# Entries shown
BEGIN
-- ==== Sys2Proof/Config.lean ====
section
/-! DEFINITION. The implementation parameters of 00_scope.md R10 with their constraints (R14), and the free
values (40_scheduler.md R199, R200). -/

namespace Sys2Proof

/-- `VIDEO_STD` (R10). -/
inductive VideoStd where
  | pal
  | ntsc
deriving DecidableEq, Repr

/-- The parameters of R10. A model takes them as arguments: they stand in `State.cfg`, and no step changes
them (assumption 1). -/
structure Config where
  videoStd : VideoStd
  lineLength : Nat
  fieldHeight : Nat
  vblankEndLine : Nat
  vsyncStartLine : Nat
  vsyncEndLine : Nat
  hsyncStart : Nat
  hsyncEnd : Nat
  hblankStart : Nat
  hblankEnd : Nat
  burstStart : Nat
  burstEnd : Nat
  chipAddrBits : Nat
  chipRamBytes : Nat
  spriteFetchCycle : Vector Nat 8
  spriteDmaStartLine : Nat
  pixelBufferUnits : Nat
  ehbSupported : Bool
  copperVblankReload : Bool
  wordsyncSupported : Bool
deriving DecidableEq, Repr

namespace Config

/-- The reference values of R10 (PAL). -/
def ref : Config where
  videoStd := .pal
  lineLength := 227
  fieldHeight := 312
  vblankEndLine := 25
  vsyncStartLine := 2
  vsyncEndLine := 5
  hsyncStart := 0x12
  hsyncEnd := 0x23
  hblankStart := 0x0F
  hblankEnd := 0x3F
  burstStart := 0x27
  burstEnd := 0x2F
  chipAddrBits := 19
  chipRamBytes := 524288
  spriteFetchCycle := #v[0x15, 0x19, 0x1D, 0x21, 0x25, 0x29, 0x2D, 0x31]
  spriteDmaStartLine := 25
  pixelBufferUnits := 1024
  ehbSupported := true
  copperVblankReload := false
  wordsyncSupported := true

/-- The NTSC reference values of R10. -/
def refNtsc : Config :=
  { ref with
    videoStd := .ntsc, fieldHeight := 262, vblankEndLine := 20, vsyncStartLine := 3, vsyncEndLine := 6,
    spriteDmaStartLine := 20 }

/-- The horizontal blank range of R451: half-open, wrapping when it ends before it starts. -/
def hblank (c : Config) (cyc : Nat) : Bool :=
  if c.hblankStart ≤ c.hblankEnd then c.hblankStart ≤ cyc && cyc < c.hblankEnd
  else c.hblankStart ≤ cyc || cyc < c.hblankEnd

/-- The horizontal sync range of R451. -/
def hsync (c : Config) (cyc : Nat) : Bool := c.hsyncStart ≤ cyc && cyc < c.hsyncEnd

/-- The colour burst range of R451. -/
def burst (c : Config) (cyc : Nat) : Bool := c.burstStart ≤ cyc && cyc < c.burstEnd

/-- The constraints of R10, each with the status a refused construction reports (R14). That the burst lies inside
horizontal blank and outside sync is R10's description of the parameter, no constraint (assumption 19); one byte of RAM
is a power of two (assumption 12). -/
def constraints (c : Config) : List (Bool × String) :=
  [ (0x80 ≤ c.lineLength && c.lineLength ≤ 0x100, "LINE_LENGTH"),
    (0x100 < c.fieldHeight && c.fieldHeight ≤ 0x200, "FIELD_HEIGHT"),
    (0 < c.vblankEndLine && c.vblankEndLine < c.fieldHeight, "VBLANK_END_LINE"),
    (c.vsyncStartLine < c.vsyncEndLine && c.vsyncEndLine < c.vblankEndLine, "VSYNC_START_LINE, VSYNC_END_LINE"),
    (c.hsyncStart < c.hsyncEnd && c.hsyncEnd ≤ c.lineLength, "HSYNC_START, HSYNC_END"),
    (c.hblankStart < c.lineLength && c.hblankEnd < c.lineLength, "HBLANK_START, HBLANK_END"),
    (c.burstStart < c.lineLength && c.burstEnd < c.lineLength, "BURST_START, BURST_END"),
    (18 ≤ c.chipAddrBits && c.chipAddrBits ≤ 21, "CHIP_ADDR_BITS"),
    (c.chipRamBytes ≤ 2 ^ c.chipAddrBits && c.chipRamBytes == 2 ^ Nat.log2 c.chipRamBytes,
      "CHIP_RAM_BYTES"),
    (c.spriteFetchCycle.toList.all (· < c.lineLength - 1), "SPRITE_FETCH_CYCLE"),
    (c.spriteDmaStartLine < c.fieldHeight, "SPRITE_DMA_START_LINE"),
    (4 ≤ c.pixelBufferUnits, "PIXEL_BUFFER_UNITS") ]

/-- The status of the first constraint that does not hold (R14). -/
def problem (c : Config) : Option String := (c.constraints.find? (fun p => !p.1)).map (·.2)

/-- Every constraint of R10 holds. -/
def valid (c : Config) : Bool := c.constraints.all (·.1)

/-- The free values: the `n`-th draw (R199, R200). No value of it can be proved (assumption 4). -/
opaque draw : Nat → Word

end Config

end Sys2Proof
end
END
# What to work on
Find "copperVblankReload := false" in the entries above and copy that whole line exactly, then each line after it through the line that contains "videoStd := .ntsc, fieldHeight".

# Result for this task
  copperVblankReload := false
  wordsyncSupported := true

/-- The NTSC reference values of R10. -/
def refNtsc : Config :=
  { ref with
    videoStd := .ntsc, fieldHeight := 262, vblankEndLine := 20, vsyncStartLine := 3, vsyncEndLine := 6,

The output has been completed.